Профессор задал ей еще два десятка вопросов, на которые Настя постаралась ответить точно и добросовестно, потом осмотрел ногу.
– Не вижу ничего экстраординарного, – он пожал плечами и снова сверкнул лысиной, усаживаясь за стол. – Учитывая время, которое прошло с момента перелома, ваше состояние могло быть даже несколько хуже. Когда наступило улучшение?
– Неделю назад.
– А до этого все время были сильные боли?
– Все время.
– И что вы хотите от меня услышать? Объяснения, почему так долго болело, а потом резко стало улучшаться?
– Нет. А… – она осторожно посмотрела на него, – вы могли бы дать такое объяснение?
– Мог бы. Но не уверен, что вам это нужно. Да и какая вам разница? Зачем вам углубляться в медицинские тонкости? Главное, что улучшение наступило и идет оно очень высокими темпами. По вашему сегодняшнему состоянию, вы в моей помощи не нуждаетесь. Примерно через две недели вы можете выходить на работу.
– То есть вы хотите сказать, что я могла бы к вам не приходить? – прямо спросила Настя.
– В этом не было никакой необходимости, – он улыбнулся чуть смущенно, глядя на длинный белый конверт, который Настя вытащила из сумки и положила на стол прямо перед ним. – Только если для вашего собственного спокойствия.
– Спасибо, – вздохнула она.
«Ну маменька, ну удружила, – думала она, плетясь по длинным бестолковым коридорам к выходу. – Сто пятьдесят баксов псу под хвост. Да еще и настроение испорчено. И кто ее просил устраивать мне эту консультацию? Я понимаю, она хотела как лучше, она думала, что нога у меня болит все так же сильно, как раньше, а я просто скрываю, не жалуюсь… Не делай, не говори и не думай ничего, о чем тебя не просят. С „не делай“ и „не говори“ вроде бы понятно. А вот „не думай“… Может быть, это как раз тот случай? Не забыть бы поговорить об этом с Пашей Дюжиным».
В гардеробе, надев куртку, она уже вытащила из сумки телефон, чтобы позвонить филологу Валентину, но ее опередил чей-то звонок.
– Опять гуляешь? – Коротков говорил так бодро, что Настя сразу поняла: еще немного – и он сорвется. Совсем, видно, устал. – Битый час названиваю тебе по городскому, а ты не подходишь. Смотри, совсем загуляешься, дорогу к дому не найдешь.

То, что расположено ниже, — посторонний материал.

/-- DEPARTURE_COMPLETE: the departure at this position of a section's Timetable has reached its completion (R157); its signals fire, and
a lateness of 1 lt or more is counted and logged (R166 to R170). -/
def execDepartureComplete (k : Fin 128) (j : Fin 4) (sect index : Nat) (lt sc : Nat) (s : State) : Out := s.clocked fun s =>
  let s := s.advance lt
  match s.phys k with
  | none => .next s
  | some p =>
    let s := s.advanceSc p sc
    match (s.station k).progs.find? (fun x => x.id.line == j.val && x.sect == sect && x.id.index == index && x.doneSc.isSome) with
    | none => .next s
    | some pr =>
      if s.cycle p < pr.doneSc.getD 0 then .next s
      else
        let b := s.station k
        let s := if pr.fired then s else s.fireSignals k pr
        let s := s.modStation k (fun st =>
          { (st.sendDone pr) with progs := st.progs.filter (fun x => x.id != pr.id), runs := st.runs.filter (fun x => x.dep != pr.id) })
        let s := (s.noteHeads b k).noteFills k
        let w := chargeSum pr.waits
        let parts := pr.stallParts (s.copy p - pr.issueAt) (s.cycle p - pr.issueSc)
        let st := chargeSum parts
        let late := (w + st - 16 * Dep.allowance pr.word) / 16
        if late = 0 then .next s
        else
          let s := (s.bump .ttLate p 1).bump .ttLateLt p late
          match s.workSlot with
          | none => .next s
          | some c => .next (s.logLate c (lateEntry s.time.lt k pr w st (mainCause (pr.waits ++ parts))))

/-- Is a signal visible to its Station at cycle `sc` (R160)? -/
def Signal.visible (g : Signal) (sc : Nat) : Bool := match g.sc with | some t => decide (t < sc) | none => true

/-- TOKEN_SIGNAL_LAND: the oldest signal in transit to the Token that can have arrived lands (R160, R161); one that would raise the count
above 65,535 leaves it and is a `TOKEN_OVERFLOW` of its signaller (R159). -/
def execTokenSignalLand (k : Fin 128) (tok : Fin 256) (t : Tick) (s : State) : Out := s.clocked fun s =>
  let s := s.advance t.lt
  let s := match s.phys k with | some p => s.advanceSc p t.sc | none => s
  let st := s.station k
  let seen := fun (g : Signal) => match s.phys k with | some p => g.visible (s.cycle p) | none => true
  match st.transit.findIdx? (fun x => x.token == tok.val && seen x) with
  | none => .next s
  | some i =>
    match st.transit[i]? with
    | none => .next s
    | some g =>
      let st' := { st with transit := st.transit.eraseIdx i }
      let n := st.token tok + g.count
      if n ≤ 65535 then .next ((s.setStation k { st' with tokens := tset st'.tokens tok n }).note st k)
      else
        let s := s.setStation k st'
        let wb := match g.wb with | some i => wbBits i | none => 0
        match s.workSlot with
        | some c => .next (s.contractFault c 1 { whereDep s g.bySt g.byLine g.bySect g.byIx with
            loc := place tok.val 16 + place k.val 24 + wb })
        | none => .next s

/-- Line time between two instants that falls in a span of R417. -/
def suspended (spans : List (Nat × Option Nat)) (a b : Nat) : Nat :=
  (spans.map (fun q => min b (q.2.getD b) - max a q.1)).sum

/-- Line time for which the head of a line has waited: from the later of P and the instant it became the head (R180, R405). -/
def State.headWait (s : State) (k j : Nat) (h : Head) : Nat × Nat :=
  let began := match (s.slot h.c).run with | some r => r.began | none => 0
  (max h.planned (max ((s.station k).line j).headLt began), s.time.lt)

/-- Line time that the watchdog of a line counts: as `headWait`, but from the instant at which the head's last wait was met, where it
has waited (R405). -/
def State.watchSpan (s : State) (k j : Nat) (h : Head) : Nat × Nat :=
  (max (s.headWait k j h).1 (((s.station k).line j).metLt.getD 0), s.time.lt)

/-- The first wait of the head that has been unmet for the limit (R180): 0 to 3 for its Token waits, 4 for `GSEQ`. -/
def State.waitExpired (s : State) (k j : Nat) (h : Head) (limit : Nat) : Option Nat :=
  let st := s.station k
  let q := s.headWait k j h
  let held := fun (tok : Nat) => if fabricToken tok then suspended s.coll.suspends q.1 q.2 else 0
  let unmet := (Dep.waitFields h.word).findIdx? (fun w =>
    w.count != 0 && (st.lacks h).any (fun x => x.tok == w.tok) && decide (q.1 + limit + held w.tok ≤ q.2))
  match unmet with
  | some i => some i
  | none => if gseqWaits st h.word && decide (q.1 + limit ≤ q.2) then some 4 else none

/-- The issued take of a line at whose input another tag has stood for the limit (R97, R180). -/
def State.tagExpired (s : State) (k p j limit : Nat) : Option Prog :=
  let st := s.station k
  (st.takes.filter (fun t => t.1.line == j)).findSome? (fun t =>
    match (s.hop p t.2.1).held, st.prog t.1 with
    | some c, some pr =>
      if c.tag ≠ t.2.2 ∧ (st.takeFor t.2.1 c.tag).isNone ∧ max pr.issueLt (s.hop p t.2.1).heldLt + limit ≤ s.time.lt then some pr
      else none
    | _, _ => none)

/-- A `WAIT_TIMEOUT` of context c (R178, R180): the event record has no field for the wait that it names, which stays with the slot. -/
def State.waitFault (s : State) (c k j sect index wait : Nat) : State :=
  (s.contractFault c 2 (whereDep s k j sect index)).modSlot c (fun x => { x with timedOut := some wait })

/-- WAIT_TIMEOUT: a wait of the line's head, or a taking departure's tag, has been unmet for `WAIT_TIMEOUT` µs (R178, R180). -/
def execWaitTimeout (k : Fin 128) (j : Fin 4) (now : Nat) (s : State) : Out :=
  let s := s.advance now
  match s.runSlot, s.phys k with
  | some c, some p =>
    match (s.slot c).image with
    | none => .next s
    | some img =>
      let limit := 1000 * img.waitTimeout
      let head := match s.headOf k j with
        | .head h => (s.waitExpired k j h limit).map (fun w => (h, w))
        | _ => none
      match head with
      | some (h, w) => .next (s.waitFault c k j h.sect h.index w)
      | none =>
        match s.tagExpired k p j limit with
        | some pr => .next (s.waitFault c k j pr.sect pr.id.index 5)
        | none => .next s
  | _, _ => .next s

/-- WATCHDOG_EXPIRY: the head of a line has not issued for `WAIT_TIMEOUT` µs, under no wait that R180 covers and no interlock
(R405; notes/assumptions/16.md). -/
def execWatchdogExpiry (k : Fin 128) (j : Fin 4) (now : Nat) (s : State) : Out :=
  let s := s.advance now
  match s.headOf k j with
  | .head h =>
    let st := s.station k
    let q := s.watchSpan k j h
    let counted := q.2 - q.1 - suspended s.coll.suspends q.1 q.2
    if waitsMet st (Dep.waits h.word) && !gseqWaits st h.word && !st.waits.any (fun w => w.dep.line == j.val) &&
        decide (q.1 ≤ q.2) && decide (1000 * h.img.waitTimeout ≤ counted) then
      let s := s.bump .depWatchdog 0 1
      .next ((s.report { whereDep s k j h.sect h.index with family := 2, code := 5, scope := scopeContext, context := h.c }).stopContext
        h.c)
    else .next s
  | _ => .next s

/-- The epoch of a section that begins at `lt` (R150, R409), and whether passed fixed epochs still float. -/
def epochOf (r : SectionRec) (runEpoch lt : Nat) (floatPast : Bool) : Nat × Bool :=
  let planned := runEpoch + r.epochPlan
  if r.anchor = 1 then
    if floatPast && decide (planned < lt) then (lt + 64, true) else (planned, false)
  else (max planned (lt + 64), floatPast)

/-- The Station state of a section that begins: lines at their first departure, no Token bound (R148, R158). -/
def Station.newSection (st : Station) : Station := { st with lines := [], bound := [] }

/-- Every Station that the state lists is changed. -/
def State.mapStations (s : State) (f : Station → Station) : State := { s with stations := s.stations.map (fun q => (q.1, f q.2)) }

/-- Reason 0x09 for a section whose `POINTS_STATION` has no departure at all (R172). -/
def State.noPoints (s : State) (c : Nat) (img : Image) (x : Nat) : State :=
  if (img.sect x).hasPoints && s.runSlot == some c then s.pointsMissing c (img.sect x).pointsStation 3 x (ones 24) else s

/-- Section x becomes the running section of context c (R443): lifetimes and the plan, whose step begins with `STEP_FIRST_SECTION` (R271,
R278); the check of its Points waits for a run epoch still to come (R172). -/
def State.enterSection (s : State) (c x epoch : Nat) (floatPast : Bool) (follow : List Nat) : State :=
  match (s.slot c).run, (s.slot c).image with
  | some run, some img =>
    let s := s.modSlot c (fun y => { y with run := some { run with
      sect := x, sectEpoch := epoch, began := s.time.lt, cancelled := none, halting := false, switching := false, points := none,
      follow := follow, floatPast := floatPast, epochSeen := false } })
    let s := s.mapStations Station.newSection
    let s := if x = img.stepFirst then s.modSlot c (fun y => { y with step := { y.step with signalled := [], ended := [] } }) else s
    let s := (s.lifetimes c x).plan
    if run.waiting then s else s.noPoints c img x
  | _, _ => s

/-- Groups that close at the boundary after a cancel (R135). -/
def Station.mustClose (st : Station) (sect : Nat) : List Nat :=
  (List.range 8).filter (fun g =>
    let x := st.group g
    x.isOpen && !x.orderFixed && !x.isPartner && x.openSection == sect)

/-- The groups of a cancelled section are closed; a close that waits on one of them is done (R132, R135). -/
def Station.closeGroups (st : Station) (sect sc : Nat) : Station :=
  (st.mustClose sect).foldl (fun st g =>
    let mine := fun (w : Waiting) => w.isClose && w.groups.contains g
    let done := (st.waits.filter mine).map (fun w => w.dep)
    let st := st.freeGroup g
    { st with waits := st.waits.filter (fun w => !mine w),
              progs := st.progs.map (fun p => if done.contains p.id then { p with doneSc := some sc } else p) }) st

/-- What the closes that a cancel's boundary ends have waited (R130). -/
def Station.closeWait (st : Station) (run : Run) (sc : Nat) : Nat :=
  if run.cancelled.isSome then
    ((st.waits.filter (fun w => w.isClose && w.groups.any (st.mustClose run.sect).contains)).map (fun w => w.waited sc)).sum
  else 0

/-- Does every condition of R149 hold at one Station? -/
def State.stationEnds (s : State) (img : Image) (run : Run) (k : Nat) : Bool :=
  let st := s.station k
  (run.cancelled.isSome || s.linesEnded img run.sect k || (s.phys k).isNone) && st.transit.isEmpty && !st.flying &&
  !st.progs.any (fun p => Dep.opcode p.word == opTurn && p.sect == run.sect) &&
  (run.cancelled.isNone || st.quiet (st.mustClose run.sect))

/-- May the boundary come (R149, R172)? -/
def State.boundaryReady (s : State) (c : Nat) (img : Image) (run : Run) : Bool :=
  (s.slot c).state == .running && !run.waiting && !run.halting && !run.switching &&
  (List.range 128).all (fun k => s.stationEnds img run k) && (run.cancelled.isNone || !s.onLoop) &&
  (run.cancelled.isSome || !(img.sect run.sect).hasPoints || (match run.points with | some p => p.selected.isSome | none => false))

/-- The successor of the running section, and the sections that follow it while Points targets run (R149, R172, R443). -/
def nextSection (img : Image) (run : Run) : Nat × List Nat :=
  match run.cancelled with
  | some n => (n, [])
  | none =>
    match run.follow with
    | n :: rest => (n, rest)
    | [] =>
      match run.points with
      | some p =>
        match p.selected with
        | some (t :: rest) => (t, rest ++ [p.join])
        | _ => (p.join, [])
      | none => ((img.sect run.sect).next, [])

/-- One Station at the boundary: groups of a cancelled section close, Tokens are reset and then those of R305, returning slots are
free (R135, R149, R304, R305). -/
def Station.boundary (st : Station) (img : Image) (run : Run) (k sc : Nat) : Station :=
  let st := if run.cancelled.isSome then st.closeGroups run.sect sc else st
  let r := img.sect run.sect
  let toks := (List.range r.tresetCount).foldl (fun t i => tset t (r.tresetBase + i) (img.tokenInit k (r.tresetBase + i))) st.tokens
  let toks := st.zeroAt.foldl (fun t i => tset t i 0) toks
  { st with tokens := toks, zeroAt := [], sidings := st.sidings.map (fun q => (q.1, q.2.settleReturns)) }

– А я в Москве, – сообщила она уныло.
– Да ну? Честно?
– Угу. К врачу ездила, на консультацию.
– И что врач сказал?
– Что через две недели могу приступать.
– Не, две недели это слишком долго, это я столько не выдержу.
Да он и двух часов не выдержит, бедолага. Кто сказал, что быть начальником легче, чем подчиненным исполнителем?
– Ты территориально где сейчас? – спросил Коротков.
– На Пироговке.
– Лешка с тобой?
– Нет, он в Жуковском. А что, он тебе нужен?
– Да на фиг он мне сдался. Мне ты нужна. Ты на чьих колесах?
– Ты не знаешь… Один знакомый. А что нужно-то?
– Можешь подъехать к Ольшанскому в горпрокуратуру? Мы тут на совещание собрались.
– Ну а я-то при чем? Я же на больничном.
– Слушай, подруга, не вредничай, а? И без того жизнь такая, что не продохнуть. Ольшанский тебя хочет, он нашим хилым мозгам не доверяет. Ася, я серьезно. Приезжай, а?
– Юрочка, ну какой от меня толк, ну ты сам подумай? Я же половины информации по делам не знаю.